What you should do
Once the line containing "RaisesUd i s)" is found in the records below, return it and each following line exactly, up to and including the line containing "R22, R25. -/", and nothing else.

--- Materials provided ---

/-- R60, R61, R66, R77, R79, R80, U5. That this answer stands before a refusal of the prefixes is log 21's (DEDUCED), and that bytes which end inside a form are not in scope is log 22's (DEDUCED). -/
def Obligations.BytesOutsideThePatternsAreNotInScope : Prop :=
  (∀ (m : Mode) (pre : List Byte), AllPrefixes m pre →
      (∀ (b : Byte) (bs : List Byte), prefixOfByte m b = none → b ≠ 0x0F#8 → b ≠ 0xC4#8 →
          decode m (pre ++ b :: bs) = .notInScope)
        ∧ (∀ bs : List Byte, decode m (pre ++ 0xC5#8 :: bs) = .notInScope)
        ∧ (∀ (b : Byte) (bs : List Byte), b ≠ 0x38#8 → decode m (pre ++ 0x0F#8 :: b :: bs) = .notInScope)
        ∧ (0x66#8 ∉ pre → ∀ bs : List Byte, decode m (pre ++ 0x0F#8 :: bs) = .notInScope)
        ∧ (∀ (op : Byte) (bs : List Byte), op.toNat < 0x20 ∨ 0x25 < op.toNat →
            decode m (pre ++ 0x0F#8 :: 0x38#8 :: op :: bs) = .notInScope)
        ∧ (∀ (b1 b2 op : Byte) (bs : List Byte), op.toNat < 0x20 ∨ 0x25 < op.toNat →
            decode m (pre ++ 0xC4#8 :: b1 :: b2 :: op :: bs) = .notInScope)
        ∧ (∀ (b1 b2 : Byte) (bs : List Byte), b1.extractLsb' 0 5 ≠ 2#5 ∨ b2.extractLsb' 0 2 ≠ 1#2 →
            decode m (pre ++ 0xC4#8 :: b1 :: b2 :: bs) = .notInScope)
        ∧ decode m pre = .notInScope
        ∧ (m = .mode32 →
            (∀ (b : Byte) (bs : List Byte), field76 b ≠ 3#2 → decode m (pre ++ 0xC4#8 :: b :: bs) = .notInScope)
              ∧ ∀ (wrxb : BitVec 4) (bs : List Byte), decode m (pre ++ (4#4 ++ wrxb) :: bs) = .notInScope))
    ∧ ∀ (m : Mode) (bs : List Byte) (i : Instr) (rest : List Byte), decode m bs = .insn i rest →
        ∀ k, k < i.len → decode m (bs.take k) = .notInScope

/-- R62, U3, U4, D21. That a form which LOCK or a VEX form's prefix would make raise `#UD` too is refused is log 34's (DESIGN CHOICE); which of two reasons to refuse is named is log 21's (DEDUCED); that a second REX byte is a repeated prefix is log 19's (DEDUCED). -/
def Obligations.RedundantPrefixesAreRefused : Prop :=
  (∀ (m : Mode) (o : Op) (p : LegacyPrefixes) (dst : RegNum) (src : Source) (rest : List Byte),
      (Instr.legacy o p dst src).wellFormed m = true →
      decode m (0x66#8 :: (encode (.legacy o p dst src) ++ rest)) = .refused .repeatedPrefix
        ∧ ∀ b, b = 0xF2#8 ∨ b = 0xF3#8 →
          decode m (b :: (encode (.legacy o p dst src) ++ rest))
            = .refused (if p.lock then .repeatedPrefix else .repBeforeLegacy))
    ∧ ∀ (m : Mode) (pre0 pre : List Byte) (b0 : Byte) (body : List Byte) (i : Instr) (rest : List Byte),
        AllPrefixes m pre0 → AllPrefixes m pre → prefixOfByte m b0 = none →
        decode m (pre0 ++ b0 :: body) = .insn i rest →
        (0x67#8 ∈ pre ↔ 0x67#8 ∈ pre0) → (i.enc = .legacy → 0x66#8 ∈ pre) →
        (HasRedundant m pre → decode m (pre ++ b0 :: body) = .refused .repeatedPrefix)
          ∧ (¬ HasRedundant m pre → i.enc = .legacy → 0xF2#8 ∈ pre ∨ 0xF3#8 ∈ pre →
              decode m (pre ++ b0 :: body) = .refused .repBeforeLegacy)

/-- R130, R131, R132. The modes in which R131 says the model refuses before are those `mode?` gives none for. -/
def Obligations.InvalidOpcodeExactlyWhenListed : Prop :=
  ∀ (i : Instr) (s : State) (m : Mode), s.mode? = some m → (exec i s = .fault .ud ↔ RaisesUd i s)

/-- R133. -/
def Obligations.DeviceNotAvailableExactlyWhenTaskSwitched : Prop :=
  ∀ (i : Instr) (s : State) (m : Mode), s.mode? = some m →
    (exec i s = .fault .nm ↔ ¬ RaisesUd i s ∧ s.cr0.getLsbD 3 = true)

/-- R29 (row `mode`), D20. That the refusal comes first is log 2's (DEDUCED). -/
def Obligations.OtherModesAreRefused : Prop :=
  ∀ s : State,
    (s.opMode ≠ .protectedMode ∨ ((s.lma = false ∨ s.csL = false) ∧ s.csD = false)) →
    (∀ i : Instr, exec i s = .refused .unsupportedMode) ∧ step s = .refused .unsupportedMode

/-- R33 (frame), R22, R25. -/
def Obligations.CompletedFormsChangeOnlyDestinationAndPc : Prop :=
  ∀ (i : Instr) (s t : State), exec i s = .next t →
    SameButDst i.dst s t
      ∧ ∃ m, s.mode? = some m ∧ t.pc.toNat = (s.pc.toNat + i.len) % 2 ^ linearBits m

/-- R44. -/
def Obligations.NoFormWritesMemory : Prop :=
  ∀ (i : Instr) (s : State),
    (∀ t, exec i s = .next t → ∀ a, t.mem.read a = s.mem.read a)
      ∧ ∀ (j : RegNum) (mem : Memory), i.src = .reg j →
        exec i { s with mem := mem } = mapNext (fun t => { t with mem := mem }) (exec i s)

/-- R26. -/
def Obligations.FlagsNeitherReadNorWritten : Prop :=
  ∀ (i : Instr) (s : State),
    (∀ t, exec i s = .next t → t.eflags = s.eflags)
      ∧ ∀ f : BitVec 64, f.getLsbD 18 = s.eflags.getLsbD 18 →
        exec i { s with eflags := f } = mapNext (fun t => { t with eflags := f }) (exec i s)

/-- R27. -/
def Obligations.MxcsrNeitherReadNorWritten : Prop :=
  ∀ (i : Instr) (s : State),
    (∀ t, exec i s = .next t → t.mxcsr = s.mxcsr)
      ∧ ∀ c : BitVec 32, exec i { s with mxcsr := c } = mapNext (fun t => { t with mxcsr := c }) (exec i s)

/-- R145. -/
def Obligations.NoFormIsPrivileged : Prop :=
  ∀ (i : Instr) (s : State) (c : BitVec 2),
    ((∃ j, i.src = .reg j) ∨ (s.paging = false ∧ s.cr0.getLsbD 18 = false)) →
    exec i { s with cpl := c } = mapNext (fun t => { t with cpl := c }) (exec i s)

/-- R71, R72, and the 32-bit part of R75. -/
def Obligations.BaseAndSibAddressesAreSums : Prop :=
  ∀ (s : State) (m : Mode) (z : Bool) (len : Nat),
    (∀ (b : RegNum) (d : Disp), ((s.effectiveAddr m z len (.base b d)).toNat : Int)
        = (regAt s (addrBits m z) b + dispInt d) % 2 ^ addrBits m z)
      ∧ (∀ (sc : BitVec 2) (ix b : RegNum) (d : Disp), ((s.effectiveAddr m z len (.sib sc ix b d)).toNat : Int)
        = (regAt s (addrBits m z) b + indexAt s (addrBits m z) sc ix + dispInt d) % 2 ^ addrBits m z)
      ∧ ∀ (sc : BitVec 2) (ix : RegNum) (d : BitVec 32),
        ((s.effectiveAddr m z len (.sibNoBase sc ix d)).toNat : Int)
          = (indexAt s (addrBits m z) sc ix + d.toInt) % 2 ^ addrBits m z

/-- R73, and row `00b 101b` of R71. -/
def Obligations.RipRelativeAddressIsFromTheNextInstruction : Prop :=
  ∀ (s : State) (z : Bool) (len : Nat) (d : BitVec 32),
    ((s.effectiveAddr .mode64 z len (.disp32 d)).toNat : Int)
        = ((s.pc.toNat : Int) + len + d.toInt) % 2 ^ addrBits .mode64 z
      ∧ (s.effectiveAddr .mode32 false len (.disp32 d)).toNat = d.toNat

/-- R75. -/
def Obligations.SixteenBitAddressesFollowTheTable : Prop :=
  ∀ (s : State) (len : Nat),
    (∀ (b : Base16) (d : Disp16), ((s.effectiveAddr .mode32 true len (.base16 b d)).toNat : Int)
        = (base16At s b + disp16Int d) % 2 ^ 16)
      ∧ ∀ d : BitVec 16, (s.effectiveAddr .mode32 true len (.abs16 d)).toNat = d.toNat

/-- R74, R76. That an override without effect leaves the default segment in place is log 18's (DEDUCED); that Translate's bases are these fields is log 8's (DESIGN CHOICE). -/
def Obligations.SegmentsAreChosenAndAdded : Prop :=
  (∀ (m : Mode) (o : MemOperand), segmentOf m none o = .ss ↔
        ((∃ d, o = .base 5#4 d) ∨ (∃ sc ix d, o = .sib sc ix 4#4 d) ∨ (∃ sc ix d, o = .sib sc ix 5#4 d)
          ∨ (∃ d, o = .base16 .bpSi d) ∨ (∃ d, o = .base16 .bpDi d) ∨ ∃ d, o = .base16 .bp d))
    ∧ (∀ (m : Mode) (o : MemOperand), segmentOf m none o = .ss ∨ segmentOf m none o = .ds)
    ∧ (∀ (r : SegReg) (o : MemOperand), r ≠ .fs → r ≠ .gs →
        segmentOf .mode64 (some r) o = segmentOf .mode64 none o)
    ∧ (∀ (m : Mode) (r : SegReg) (o : MemOperand), r = .fs ∨ r = .gs ∨ m = .mode32 → segmentOf m (some r) o = r)
    ∧ ∀ (s : State) (m : Mode) (r : SegReg) (ea : Addr), (s.linearAddr m r ea).toNat
        = (ea.toNat + baseAt s m r) % 2 ^ linearBits m

/-- R41, R42. That the bytes' addresses are reduced modulo the address width is log 17's (DEDUCED). -/
def Obligations.OperandBytesAreLittleEndian : Prop :=
  ∀ (s : State) (m : Mode) (ov : Option SegReg) (z : Bool) (n len : Nat) (o : MemOperand) (v : Xmm),
    n ≤ 16 → s.readSource m ov z n len (.mem o) = .next v →
    (∀ k, k < n →
        s.mem.read (wrapAddr m (s.linearAddr m (segmentOf m ov o) (s.effectiveAddr m z len o)
          + BitVec.ofNat 64 k)).toNat = some (element 8 k v))
      ∧ v.toNat < 2 ^ (8 * n)

/-- R43 (D5), R48 (D9). That the ordinary addresses are the listed ones is log 9's (DESIGN CHOICE); that the bytes' addresses are reduced modulo the address width is log 17's (DEDUCED); what the checks of the second clause are rests on logs 8 and 29 (DESIGN CHOICE) and 16 and 31 (DEDUCED). -/
def Obligations.OnlyTheOperandsBytesAreRead : Prop :=
  ∀ (i : Instr) (m : Mode) (s : State) (o : MemOperand), ReachesOperand i m s o →
    (∀ mem : Memory,
        (∀ k, k < operandBytesOf i →
          mem.read (operandByte i m s o k).toNat = s.mem.read (operandByte i m s o k).toNat) →
        exec i { s with mem := mem } = mapNext (fun t => { t with mem := mem }) (exec i s))
      ∧ (¬ SegmentCheckFails i m s o → ¬ PageCheckFails i m s o → ¬ AlignmentCheckFails i m s o →
        ¬ OperandListed i m s o → exec i s = .refused .notOrdinaryMemory)

/-- R134, R135, R139, R49. That every byte of the operand must be canonical, not the first alone, is log 16's (DEDUCED); that Translate is given by limits and bits of the segments, and that a byte at offset 2^32 or above is outside the limit of a segment that has one, is log 8's (DESIGN CHOICE); that the bytes' linear addresses wrap is log 17's (DEDUCED); that SS is checked for its limit alone is log 31's (DEDUCED); that in 64-bit mode an override 26H, 2EH, 36H or 3EH leaves the default segment in place, and with it the choice of the fault, is log 18's (DEDUCED, from R74's words that it has no effect). -/
def Obligations.SegmentFaultsAreStackOrGeneralProtection : Prop :=
  ∀ (i : Instr) (m : Mode) (s : State) (o : MemOperand), ReachesOperand i m s o → SegmentCheckFails i m s o →
    exec i s = .fault (if operandSeg i m o = .ss then .ss else .gp)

---

Solution
  ∀ (i : Instr) (s : State) (m : Mode), s.mode? = some m → (exec i s = .fault .ud ↔ RaisesUd i s)

/-- R133. -/
def Obligations.DeviceNotAvailableExactlyWhenTaskSwitched : Prop :=
  ∀ (i : Instr) (s : State) (m : Mode), s.mode? = some m →
    (exec i s = .fault .nm ↔ ¬ RaisesUd i s ∧ s.cr0.getLsbD 3 = true)

/-- R29 (row `mode`), D20. That the refusal comes first is log 2's (DEDUCED). -/
def Obligations.OtherModesAreRefused : Prop :=
  ∀ s : State,
    (s.opMode ≠ .protectedMode ∨ ((s.lma = false ∨ s.csL = false) ∧ s.csD = false)) →
    (∀ i : Instr, exec i s = .refused .unsupportedMode) ∧ step s = .refused .unsupportedMode

/-- R33 (frame), R22, R25. -/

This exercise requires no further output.